Je te présente toutes mes excuses, cela fait des mois que je n’ai pas répondu à ton dernier courriel… Mais bien des choses se sont passées depuis Pâques, notamment (comme tu t’en doutes sûrement) le décès de Charles et ses funérailles.



Maintenant que le plus lourd est réglé, je vais enfin pouvoir prendre le temps de reprendre notre correspondance. Tu ne me croiras jamais : je viens de poser mes valises pour TROIS SEMAINES dans une auberge fort rustique au fin fond du Jura ! Je viens tout juste de m’installer sur la terrasse de ma chambre, après des heures interminables de transport pour arriver dans ce trou perdu.

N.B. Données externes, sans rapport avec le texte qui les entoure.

-- ==== Sys2Proof/Machine/Layers.lean ====
section
/-! DEFINITION. Flat layers (R259-R282): surfaces, filters, blending, readiness, decoders, commit checks, the automatic
lens map. -/

namespace Sys2Proof.Machine

/-- A word of the layer settings of a frame. -/
def LaySet.rd (l : LaySet) (a : Nat) : Nat := (Sparse.get resetWord l.regs a).toNat

/-- Bits of a word of the layer settings. -/
def LaySet.fld (l : LaySet) (a hi lo : Nat) : Nat := bitsOf (l.rd a) hi lo

/-- Address in a LO/HI pair of the layer settings. -/
def LaySet.addr (l : LaySet) (lo hi : Nat) : Nat := l.rd lo + l.rd hi * 2 ^ 32

/-- The settings that a latch puts in force for frame `f`. -/
def State.laySetFor (s : State) (f : Nat) (decoders : List Nat) : LaySet :=
  { frame := f, regs := s.regs.filter (fun e => decide (0x90000 ≤ e.1 ∧ e.1 < 0x98000)), outPeak := s.fld Reg.synOutPeak 13 0,
    hidden := s.lyr.hidden, decoders := decoders }

/-- The settings for frame `f`. -/
def State.laySet (s : State) (f : Nat) : Option LaySet :=
  match s.lyr.front with
  | some p => if p.frame = f then some p else
      (match s.lyr.back with | some q => if q.frame = f then some q else none | none => none)
  | none => none

/-! ### Formats (R263, R264) -/

/-- Whether a format is Y/C. -/
def isYc (fmt : Nat) : Bool := decide (4 ≤ fmt)
/-- Whether chroma has half width, and half height. -/
def halfW (fmt : Nat) : Bool := decide (4 ≤ fmt ∧ fmt ≤ 7)
def halfH (fmt : Nat) : Bool := fmt == 4 || fmt == 6
/-- Bytes of a pixel of plane 0, and of one chroma sample. -/
def lumaBytes (fmt : Nat) : Nat := if fmt = 0 then 3 else if fmt = 1 ∨ fmt = 2 then 4 else if fmt = 3 then 5
  else if fmt = 6 ∨ fmt = 7 ∨ fmt = 9 then 2 else 1
def chromaBytes (fmt : Nat) : Nat := if fmt = 6 ∨ fmt = 7 ∨ fmt = 9 then 2 else 1
/-- Twice the bytes per pixel of R269. -/
def rateBytes2 (fmt : Nat) : Nat :=
  if fmt = 0 then 6 else if fmt = 1 then 8 else if fmt = 2 then 8 else if fmt = 3 then 10 else if fmt = 4 then 3 else if fmt = 5 then 4
  else if fmt = 6 then 6 else if fmt = 7 then 8 else if fmt = 8 then 6 else 12

/-- An 8-bit code as a 10-bit one (R264). -/
def code8 (k : Nat) : Nat := 4 * k + k / 64

/-- A stored Y/C code as a 10-bit one; 10-bit containers hold it in [15:6]. -/
def ycCode (wide : Bool) (v : Nat) : Nat := if wide then v / 64 % 1024 else code8 v

/-- The channels R, G, B, A of a pixel of formats 0 to 3. -/
def rgbCodes (fmt : Nat) (bytes : List Byte) : List Nat :=
  let v := leNat bytes
  if fmt = 0 then [code8 (v % 256), code8 (v / 256 % 256), code8 (v / 65536 % 256), 1023]
  else if fmt = 1 then [code8 (v % 256), code8 (v / 256 % 256), code8 (v / 65536 % 256), code8 (v / 2 ^ 24 % 256)]
  else [bitsOf v 9 0, bitsOf v 19 10, bitsOf v 29 20, if fmt = 3 then bitsOf v 39 30 else 1023]

/-- BT.2020 non-constant-luminance conversion of channel `k` (R264). -/
def ycToRgb (full : Bool) (k y cb cr : Nat) : Nat :=
  let a : Int := if k = 0 then 0 else if k = 1 then -16455 else 188140
  let b : Int := if k = 0 then 147460 else if k = 1 then -57135 else 0
  let c : Int := a * ((cb : Int) - 512) + b * ((cr : Int) - 512)
  let r := if full then rnd0 (1023 * ((y : Int) * 100000 + c)) (1023 * 100000)
    else rnd0 (1023 * (((y : Int) - 64) * 896 * 100000 + c * 876)) (876 * 896 * 100000)
  (clampI 0 1023 r).toNat

/-! ### Reading a surface -/

/-- Settings of one layer. -/
structure LayCfg where
  fmt : Nat
  tiled : Bool
  alpha : Nat
  pq : Bool
  full : Bool
  base0 : Nat
  base1 : Nat
  base2 : Nat
  stride0 : Nat
  stride1 : Nat
  w : Nat
  h : Nat
  sx : Nat
  sy : Nat
  sw : Nat
  sh : Nat
  dx : Nat
  dy : Nat
  dw : Nat
  dh : Nat
  vtaps : Nat
  tw : Nat
  th : Nat
  deriving DecidableEq, Repr

/-- The settings of a layer from its register words. -/
def layCfg (rd : Nat → Nat) (n : Nat) : LayCfg :=
  let c := rd (Reg.lyrLCtrl n)
  { fmt := bitsOf c 7 4, tiled := bitOf c 8, alpha := bitsOf c 10 9, pq := bitOf c 11, full := bitOf c 12,
    base0 := rd (Reg.lyrLBase0Lo n) + rd (Reg.lyrLBase0Hi n) * 2 ^ 32, base1 := rd (Reg.lyrLBase1Lo n) + rd (Reg.lyrLBase1Hi n) * 2 ^ 32,
    base2 := rd (Reg.lyrLBase2Lo n) + rd (Reg.lyrLBase2Hi n) * 2 ^ 32, stride0 := bitsOf (rd (Reg.lyrLStride0 n)) 23 0,
    stride1 := bitsOf (rd (Reg.lyrLStride1 n)) 23 0, w := bitsOf (rd (Reg.lyrLSurfSize n)) 14 0, h := bitsOf (rd (Reg.lyrLSurfSize n)) 30 16,
    sx := bitsOf (rd (Reg.lyrLSrcPos n)) 14 0, sy := bitsOf (rd (Reg.lyrLSrcPos n)) 30 16, sw := bitsOf (rd (Reg.lyrLSrcSize n)) 14 0,
    sh := bitsOf (rd (Reg.lyrLSrcSize n)) 30 16, dx := bitsOf (rd (Reg.lyrLDstPos n)) 15 0, dy := bitsOf (rd (Reg.lyrLDstPos n)) 31 16,
    dw := bitsOf (rd (Reg.lyrLDstSize n)) 15 0, dh := bitsOf (rd (Reg.lyrLDstSize n)) 31 16, vtaps := bitsOf (rd (Reg.lyrLScale n)) 2 0,
    tw := 64 * 2 ^ bitsOf (rd (Reg.lyrLTile n)) 2 0, th := 16 * 2 ^ bitsOf (rd (Reg.lyrLTile n)) 5 4 }

/-- A read of surface bytes; poisoned data fails with the code of R157. -/
def State.layRead (s : State) (a n : Nat) : Except Nat (List Byte) :=
  match s.dramRead a n with | some b => .ok b | none => .error 0x409

/-- The MBC format of a TILED layer format (R265). -/
def tiledFormat (fmt : Nat) : Nat := if fmt = 0 then 3 else if fmt = 2 then 2 else 1

/-- A unit of a TILED surface: `none` where its entry is not VALID. A failed check of R157 steps 1 to 6 is an error; a
failed check value is not (R276). The second part tells a failed check value. -/
def State.layUnit (s : State) (c : LayCfg) (tx ty : Nat) : Except Nat (Option (List Byte × Bool)) :=
  match s.layRead (c.base0 + 8 * (ty * ceilDiv c.w c.tw + tx)) 8 with
  | .error e => .error e
  | .ok bs =>
    let w0 := leNat (bs.take 4)
    let w1 := leNat (bs.drop 4)
    if !bitOf w1 31 then .ok none
    else
      let a := (w0 + bitsOf w1 2 0 * 2 ^ 32) * 64
      let n := bitsOf w1 24 8
      if !s.dramOk a n then .error 0xB
      else match s.layRead a n with
        | .error e => .error e
        | .ok u =>
          let h := MbcHeader.read u
          let r := mbcPartial (some n) none u
          if r.1 ≠ 0 ∧ r.1 ≠ 0x408 then .error r.1
          else if h.format ≠ tiledFormat c.fmt ∨ h.rowPixels ≠ c.tw ∨ h.rawLen ≠ c.tw * c.th * lumaBytes c.fmt then .error 0x403
          else .ok (some (r.2, decide (r.1 = 0x408)))

/-- The channels R, G, B, A of source pixel (x, y) of an RGB surface. -/
def State.layRgb (s : State) (c : LayCfg) (x y : Nat) : Except Nat (List Nat) :=
  let px := lumaBytes c.fmt
  if c.tiled then
    match s.layUnit c (x / c.tw) (y / c.th) with
    | .error e => .error e
    | .ok none => .ok [0, 0, 0, 0]
    | .ok (some (u, _)) => .ok (rgbCodes c.fmt (slice u ((y % c.th * c.tw + x % c.tw) * px) px))
  else match s.layRead (c.base0 + y * c.stride0 + x * px) px with
    | .error e => .error e
    | .ok bs => .ok (rgbCodes c.fmt bs)

/-- Component 0 (Y), 1 (Cb) or 2 (Cr) at sample (x, y) of its plane. -/
def State.layYc (s : State) (c : LayCfg) (comp x y : Nat) : Except Nat Nat :=
  let wide := chromaBytes c.fmt == 2
  let n := chromaBytes c.fmt
  let a := if comp = 0 then c.base0 + y * c.stride0 + x * n
    else if halfW c.fmt then c.base1 + y * c.stride1 + x * 2 * n + (comp - 1) * n
    else (if comp = 1 then c.base1 else c.base2) + y * c.stride1 + x * n
  match s.layRead a n with
  | .error e => .error e
  | .ok bs => .ok (ycCode wide (leNat bs))

/-! ### Scaling (R266, R267) -/

/-- u and v of subpixel `sp` of global line `g`, in 2^-16 source pixels (R266). -/
def LayCfg.u (c : LayCfg) (sp : Nat) : Int := rnd0 (((c.sx * 6 * c.dw : Nat) + (2 * (sp : Int) + 1 - 6 * c.dx) * c.sw) * 65536) (6 * c.dw)
def LayCfg.v (c : LayCfg) (g : Nat) : Int := rnd0 (((c.sy * 2 * c.dh : Nat) + (2 * (g : Int) + 1 - 2 * c.dy) * c.sh) * 65536) (2 * c.dh)

/-- Results of a list of reads, the first error if there is one. -/
def gather {α : Type} : List (Except Nat α) → Except Nat (List α)
  | [] => .ok []
  | .error e :: _ => .error e
  | .ok a :: l => match gather l with
    | .ok as => .ok (a :: as)
    | .error e => .error e

/-- Tap `i` of phase `ph` of a coefficient table at address `a`. -/
def LaySet.tap (l : LaySet) (a ph i : Nat) : Int := signedBits (l.fld (a + ph * 16 + i / 2 * 4) (16 * (i % 2) + 15) (16 * (i % 2))) 16

/-- The polyphase filter (R267) around pixel (i0, j0) at phases (ph, pv), over a crop of `w` x `h` at (x0, y0). -/
def LaySet.filter (l : LaySet) (n taps x0 y0 w h : Nat) (get : Nat → Nat → Except Nat Nat) (i0 : Int) (ph : Nat) (j0 : Int) (pv : Nat) :
    Except Nat Nat :=
  let px := fun (i : Int) => (clampI x0 ((x0 : Int) + w - 1) i).toNat
  let py := fun (j : Int) => (clampI y0 ((y0 : Int) + h - 1) j).toNat
  match gather ((List.range 8).map (fun i => gather ((List.range taps).map (fun j =>
      get (px (i0 - 3 + i)) (py (j0 - (taps / 2 : Nat) + 1 + j)))))) with
  | .error e => .error e
  | .ok cols =>
    let sums := cols.zipIdx.map (fun c =>
      l.tap (0x90800 + n * 0x1000) ph c.2 *
        (c.1.zipIdx.map (fun y => l.tap (0x90C00 + n * 0x1000) pv (3 - taps / 2 + y.2) * (y.1 : Int))).sum)
    .ok (clampI 0 1023 (rnd0 sums.sum (2 ^ 24))).toNat

/-- The channels R, G, B, A of source pixel (x, y) of a surface without sub-sampling: Y/C codes are brought to RGB before scaling
(R264), and a format without alpha reads alpha 1,023 (R262). -/
def State.layPixel (s : State) (c : LayCfg) (x y : Nat) : Except Nat (List Nat) :=
  if isYc c.fmt then
    match s.layYc c 0 x y, s.layYc c 1 x y, s.layYc c 2 x y with
    | .ok y, .ok cb, .ok cr => .ok ((List.range 3).map (fun k => ycToRgb c.full k y cb cr) ++ [1023])
    | .error e, _, _ => .error e
    | _, .error e, _ => .error e
    | _, _, .error e => .error e
  else s.layRgb c x y

/-- Colour code of channel `k` and alpha code of layer `n` at (u, v), alpha filtered like the channels (R267). Sub-sampled chroma is
sampled at its own phase, and the conversion follows it (R264; log entry 52). -/
def State.laySample (s : State) (l : LaySet) (n : Nat) (c : LayCfg) (k : Nat) (u v : Int) : Except Nat (Nat × Nat) :=
  let i0 := (u - 32768) / 65536
  let ph := ((u - 32768) % 65536 * 64 / 65536).toNat
  let j0 := (v - 32768) / 65536
  let pv := ((v - 32768) % 65536 * 64 / 65536).toNat
  let full := fun (get : Nat → Nat → Except Nat Nat) => l.filter n c.vtaps c.sx c.sy c.sw c.sh get i0 ph j0 pv
  if halfW c.fmt then
    let ci := ((u - 32768) / 131072, ((u - 32768) % 131072 * 64 / 131072).toNat)
    let cj := if halfH c.fmt then ((v - 65536) / 131072, ((v - 65536) % 131072 * 64 / 131072).toNat) else (j0, pv)
    let dh := if halfH c.fmt then 2 else 1
    let chroma := fun (m : Nat) => l.filter n c.vtaps (c.sx / 2) (c.sy / dh) (c.sw / 2) (c.sh / dh) (s.layYc c m) ci.1 ci.2 cj.1 cj.2
    match full (s.layYc c 0), chroma 1, chroma 2, full (fun _ _ => .ok 1023) with
    | .ok y, .ok cb, .ok cr, .ok a => .ok (ycToRgb c.full k y cb cr, a)
    | .error e, _, _, _ => .error e
    | _, .error e, _, _ => .error e
    | _, _, .error e, _ => .error e
    | _, _, _, .error e => .error e
  else
    let ch := fun (m : Nat) => full (fun x y => match s.layPixel c x y with | .ok p => .ok (p.getD m 0) | .error e => .error e)
    match ch k, ch 3 with
    | .ok a, .ok b => .ok (a, b)
    | .error e, _ => .error e
    | _, .error e => .error e

/-- Colour and alpha of a layer at a subpixel from its codes (R262). -/
def LaySet.light (l : LaySet) (n : Nat) (c : LayCfg) (code alpha : Nat) : Nat × Nat :=
  let lin := min 16383 (if c.pq then Pq.code code 16384 l.outPeak
    else (rnd0 (code * l.fld (Reg.lyrLPeak n) 13 0 * 16384 : Nat) (1023 * l.outPeak)).toNat)
  let a := if c.alpha = 2 then l.fld (Reg.lyrLConst n) 9 0 else alpha
  (if c.alpha = 0 then lin else (rnd0 (lin * a : Nat) 1023).toNat, a)

/-- Whether layer `n` takes part in a frame. -/
def LaySet.shown (l : LaySet) (n : Nat) : Bool := l.fld (Reg.lyrLCtrl n) 0 0 == 1 && !l.hidden.contains n

/-- Whether the data of layer `n` can be decoded: a TILED surface needs a decoder that is in service (R275; log entry 154). -/
def State.decodable (s : State) (l : LaySet) (n : Nat) : Bool :=
  let d := l.decoders.getD (n - 1) 0
  !(layCfg l.rd n).tiled || (decide (1 ≤ d ∧ d ≤ 7) && decide (s.unitState (111 + d) ≤ 2))

/-- (c, a) of flat layer `n` at subpixel `sp` of global line `g` (R261, R266). -/
def State.layAt (s : State) (l : LaySet) (n sp g : Nat) : Except Nat (Nat × Nat) :=
  let c := layCfg l.rd n
  if l.shown n && decide (c.dx ≤ sp / 3 ∧ sp / 3 < c.dx + c.dw ∧ c.dy ≤ g ∧ g < c.dy + c.dh) then
    if !s.decodable l n then .error 0x906
    else match s.laySample l n c (sp % 3) (c.u sp) (c.v g) with
    | .ok ca => .ok (l.light n c ca.1 ca.2)
    | .error e => .error e
  else .ok (0, 0)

Je n’ai pas vraiment eu le choix, mes enfants ne supportaient pas l’idée de me savoir seule à Paris dans cet immense appartement, alors ils m’ont réservé une chambre dans cette auberge et un billet de train. Puis ils m’ont mise devant le fait accompli ! J’ai eu une de ces envies de les envoyer balader, si tu savais…et puis j’ai vu le regard de Nicolas, tant de tristesse, de fatigue et d’inquiétude… Je n’ai pas voulu en rajouter, alors j’ai forcé un sourire, je les ai remerciés et j’ai pris ce foutu train.

Bon, si je mets de côté ma mauvaise foi, l’auberge n’est pas si mal, la chambre est spacieuse et confortable avec une belle terrasse. J’ai été accueillie par la charmante aubergiste, mais je n’ai pas été jusqu’à oser lui demander la programmation culturelle du coin… je craignais trop qu’elle ne me propose un quelconque bal ringard ou pire, un loto municipal ! Surtout, elle avait l’air sacrément préoccupée. Alors une fois n’est pas coutume, je crois avoir été particulièrement agréable.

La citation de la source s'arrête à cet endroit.